RAG kept an edge of 0.35 points overall. One asymmetry worth noting is that on Hebo, RAG knowledge bases go through several human-curated iterations and are tuned in production for months, while the skills versions were AI-assisted rewrites of that same content, iterated only a couple of times. RAG entered the experiment as the incumbent in the best possible shape, so the gap is roughly what you'd expect. What mattered to us was skills landing in the same quality band as RAG rather than falling behind.

Splitting the experiment into its early and late phase, the skills overall score climbed from 3.77 to 4.05 as we iterated on the skill content, with every dimension improving. The gap was closing with ordinary content work, not architectural changes.

Speed and tokens

Running both arms on identical scenarios:

Per turn	RAG	Skills
Median latency	15.0s	11.8s
Mean latency	16.7s	13.4s
Avg prompt tokens	~67k	~31k

Skills replied about 20% faster. On tokens, we went through an iteration: our first skills versions actually used more than RAG (around 90k per turn) because the indexes were poorly organized and the agents were loading too many skills. Restructuring them with clearer names, sharper descriptions, and better-scoped files brought consumption down to the ~31k you see in the table, less than half of RAG's footprint.

With skills, the index is the retrieval system, and it deserves the same care you'd put into a chunking strategy.

Where skills stand today

Skills fit well here because these agents handle support and outbound sales over messaging, and their knowledge bases are well-structured KBs of 100–250 pages each, covering focused topics.
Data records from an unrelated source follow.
-- ==== Sys2Proof/Machine/Keep.lean ====
section
/-! DEFINITION. The commands of the Keep (spec/11). An event whose condition does not hold leaves the state as it is (log entry
13). -/

namespace Sys2Proof.Machine
open Sys2Proof

/-! Page writes (R292, R293, R296) -/

/-- Page writes may start: the device is powered and no power-fail runs its course (R297). -/
def State.keepAlive (s : State) : Bool := decide (s.pwr.st ≠ .off ∧ s.pwr.st ≠ .volley)

/-- A hot flush's next page write (R301); with no page left that differs, the flush ends. -/
def State.flushNext (s : State) : State :=
  match s.keep.flush.dropWhile (fun p => (s.hotDiff p).isEmpty) with
  | p :: ps => (({ s with keep := { s.keep with flush := ps } } : State)).pageStart .hotFlush p (s.hotDiff p)
  | [] => ({ s with keep := { s.keep with flush := [] } } : State).flushEnd

/-- The H0 submission starts, and the page buffer is emptied (R295); a page that has become hot meanwhile is written, or refused, as
one (R300). -/
def State.submitStart (s : State) (p : Nat) : State :=
  if s.isHot p then (s.writeHot p s.keep.buf).clearBuffer
  else if s.inHot p then s.clearBuffer.keepEvent Reg.KEEP_EVENT_HOT_REFUSED
  else (s.pageStart .h0 p s.keep.buf).clearBuffer

/-- The submission's page, when it may start now. -/
def State.submitPage (s : State) : Option Nat :=
  if s.keep.submitted then s.keep.bufPage.filter (fun p => !s.hotChanging p) else none

/-- The next waiting page write starts, by the order of R296. -/
def State.pageNext (s : State) : State :=
  if s.spillReady then s.spillStart
  else if s.serving && s.flag Reg.LED_KEEP_STAT_DUE then s.copyStart
  else if s.serving && !s.keep.flush.isEmpty then s.flushNext
  else match s.submitPage with
    | some p => s.submitStart p
    | none =>
      match s.keepNext with
      | some (i, f) => if s.serving then s.keepBegin i f else s
      | none => s

/-- PAGE_WRITE_START (R292, R296). -/
def execPageWriteStart (s : State) : Host.Outcome State Fault Refusal :=
  .next (if s.keepAlive ∧ !s.keepBusy then s.pageNext else s)

/-- A page-write phase ends and the next begins (Table 11-2). -/
def execPageWritePhase (s : State) : Host.Outcome State Fault Refusal :=
  .next (match s.keep.run with
    | some r => if r.phase ≤ 3 then s.pagePhase r else s
    | none => s)

/-- A loaded word fails its verify read: it holds a free value other than COMMITTED with its new one (R293, log entry 7). -/
def State.verifyFail (s : State) (a : Nat) : State :=
  let w := s.drawWord
  let v := if w.1 = s.keepArray a then w.1 ^^^ 0x20000#18 else w.1
  ((((w.2.setKeep [(a, v)]).keepEvent Reg.KEEP_EVENT_VERIFY).put Reg.KEEP_FAIL_ADDR a).log 4 2 a 0 0)

/-- The descriptor whose page write runs completes (R198, R293). -/
def State.keepComplete (s : State) : State :=
  match s.findFlight (fun f => decide (f.stage = .pageWrite) && f.compl.isNone) with
  | some (i, f) => s.fixFlight i { status := Status.done, result := BitVec.ofNat 64 f.result }
  | none => s

/-- A counter copy ends: LAST, COPY_FAIL, and the step of DRAIN that waits for it (R46, R280, R293). -/
def State.copyEnd (s : State) (failed : Bool) : State :=
  let s1 := s.put Reg.LED_KEEP_STAT_LAST (if failed then 2 else 0)
  let s2 := if failed then s1.ledEvent Reg.LED_EVENT_COPY_FAIL else s1
  if s2.pwr.st = .drain ∧ s2.pwr.drainStep = .counterCopy ∧ !s2.flag Reg.LED_KEEP_STAT_DUE then
    { s2 with pwr := { s2.pwr with drainStep := .ready } }
  else s2

/-- The writer is told that its write is done (Table 11-2, step 4). -/
def State.tellWriter (s : State) (r : PageWrite) (failed : Bool) : State :=
  match r.writer with
  | .h0 => s.keepEvent Reg.KEEP_EVENT_DONE
  | .descriptor => s.keepComplete
  | .counterCopy => s.copyEnd failed
  | .spill => (s.put Reg.SUP_FIRST_SPILL_PENDING 0).supEvent Reg.SUP_EVENT_SPILLED
  | .hotFlush => if s.keep.flush.isEmpty then s.flushEnd else s
  | .bp => s

/-- The verify read ends; `bad` names the loaded words that failed it, in the order read. -/
def State.pageDone (s : State) (r : PageWrite) (bad : List Nat) : State :=
  let s1 := if r.phase = 3 then s.pagePhase r else s
  let s2 := bad.foldl State.verifyFail s1
  let s3 : State := { s2 with keep := { s2.keep with run := none } }
  (s3.tellWriter r (!bad.isEmpty)).scriptResume

/-- A word is one of a page write's loaded words. -/
def PageWrite.loads (r : PageWrite) (a : Nat) : Bool := r.words.any (fun (e : Nat × BitVec 16) => decide (64 * r.page + e.1 = a))

/-- PAGE_WRITE_DONE (R293). -/
def execPageWriteDone (bad : List (BitVec 15)) (s : State) : Host.Outcome State Fault Refusal :=
  .next (match s.keep.run with
    | some r =>
      if 3 ≤ r.phase ∧ bad.all (fun b => r.loads b.toNat) ∧ bad.Nodup then (s.pageDone r (bad.map (·.toNat))).settle else s
    | none => s)

/-! The page buffer and its registers (R294, R295, R307) -/

/-- An access of H0 to a Keep data register is served: it is H0's, and no Volley runs (Table 14-5). -/
def State.keepOpen (s : State) (x : Sender) (a : Nat) (write : Bool) : Bool :=
  s.reaches x a write && isH0 x && decide (s.pwr.st ≠ .volley)

/-- A read of KEEP_RDATA: for H0 the word at ADDR, and ADDR advances; 0 for any other sender (R307). -/
def execKeepRdata (from_ : Sender) (s : State) : Host.Outcome State Fault Refusal :=
  .next (if s.keepOpen from_ 0x283 false then
      (if s.addrBusy then s
       else
         (let r := s.readData
          r.1.answer from_ 0x283 r.2))
    else if s.reaches from_ 0x283 false ∧ ¬isH0 from_ then s.answer from_ 0x283 0#18
    else s)

/-- A write of KEEP_WDATA (R295). -/
def execKeepWdata (from_ : Sender) (value : Word) (s : State) : Host.Outcome State Fault Refusal :=
  .next (if s.keepOpen from_ 0x284 true ∧ !s.addrBusy then s.loadBuffer (value.setWidth 16) else s)

/-- FLUSH: taken in RUN while no flush and no range change runs (R301). -/
def State.flushReq (s : State) : State :=
  if s.pwr.st = .run ∧ s.keep.flushFor.isNone ∧ s.keep.hotNext.isNone then s.flushStart .command else s

/-- A write of KEEP_CMD that is not answered BUSY: CLEAR wins over WRITE (R295). -/
def State.keepCmd (s : State) (write clear flush : Bool) : State :=
  if s.cmdBusy write clear then s
  else
    let s1 := if flush then s.flushReq else s
    if clear then s1.clearBuffer else if write then s1.submitBuffer else s1

/-- WRITE in KEEP_CMD (R295). -/
def execKeepCmdWrite (from_ : Sender) (s : State) : Host.Outcome State Fault Refusal :=
  .next (if s.keepOpen from_ 0x285 true then s.keepCmd true false false else s)

/-- CLEAR in KEEP_CMD (R295). -/
def execClear (from_ : Sender) (s : State) : Host.Outcome State Fault Refusal :=
  .next (if s.keepOpen from_ 0x285 true then s.keepCmd false true false else s)

/-- FLUSH in KEEP_CMD (R301). -/
def execFlush (from_ : Sender) (s : State) : Host.Outcome State Fault Refusal :=
  .next (if s.keepOpen from_ 0x285 true then s.keepCmd false false true else s)

/-- A new BP applies at once and starts the page write of word 0x0FFF; while a page write runs it is not applied (R291). -/
def State.bpUpdate (s : State) (x : Sender) (bp : Nat) : State :=
  if isH0 x && !s.keepBusy && decide (s.get Reg.KEEP_CTL_BP ≠ bp) then
    (s.put Reg.KEEP_CTL_BP bp).pageStart .bp 63 [(63, BitVec.ofNat 16 bp)]
  else s

/-- BP_UPDATE (R291). -/
def execBpUpdate (from_ : Sender) (bp : BitVec 2) (s : State) : Host.Outcome State Fault Refusal :=
  .next (if s.reaches from_ 0x280 true then s.bpUpdate from_ bp.toNat else s)

/-! The hot range (R302) -/

/-- KEEP_HOT (R302). -/
def execKeepHot (from_ : Sender) (value : Word) (s : State) : Host.Outcome State Fault Refusal :=
  .next (if s.reaches from_ 0x289 true then (s.hotWrite from_ value).settle else s)

/-- The old range is flushed and no page write runs: the new one is loaded and takes over (R302, steps 3 to 5). -/
def execHotRangeSwitch (s : State) : Host.Outcome State Fault Refusal :=
  .next (match s.keep.hotNext with
    | some r => if s.serving ∧ s.keep.flush.isEmpty ∧ s.keep.flushFor.isNone ∧ !s.keepBusy then (s.hotSwitch r).settle else s
    | none => s)

end Sys2Proof.Machine
end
What used to be a RAG chunk is now a skill. At that scale, the entire skill index fits comfortably in the system prompt, and the agents reliably pick the right skill to load.

After another month of content optimizations following the experiment, skills now score 4.53 overall, compared to the RAG baseline's 4.29, beating it on every single dimension:

Dimension	RAG	Skills (latest)
Correctness	4.77	4.40
Policy alignment	4.42	4.67
Helpfulness	4.61	4.47
Communication	4.48	4.67
Overall	4.29	4.53

We ended up with higher quality, lower latency, half the tokens, and one model in the critical path instead of three. The quality ceiling turned out to depend on how good the content is, not on which retrieval mechanism serves it.

RAG still has its place. If your knowledge base has thousands of documents, listing a title and description for each one stops being an index and starts drowning the model in metadata before the conversation even begins. At that scale, vector retrieval over content the model could never enumerate is exactly the right tool. For well-structured knowledge bases of 100–250 pages, RAG was more machinery than the problem required.

What's next

If you're building conversational agents on a well-structured knowledge base of 100–250 pages, try skills before you reach for a vector database. You might find, as we did, that the simplest architecture that could possibly work… works.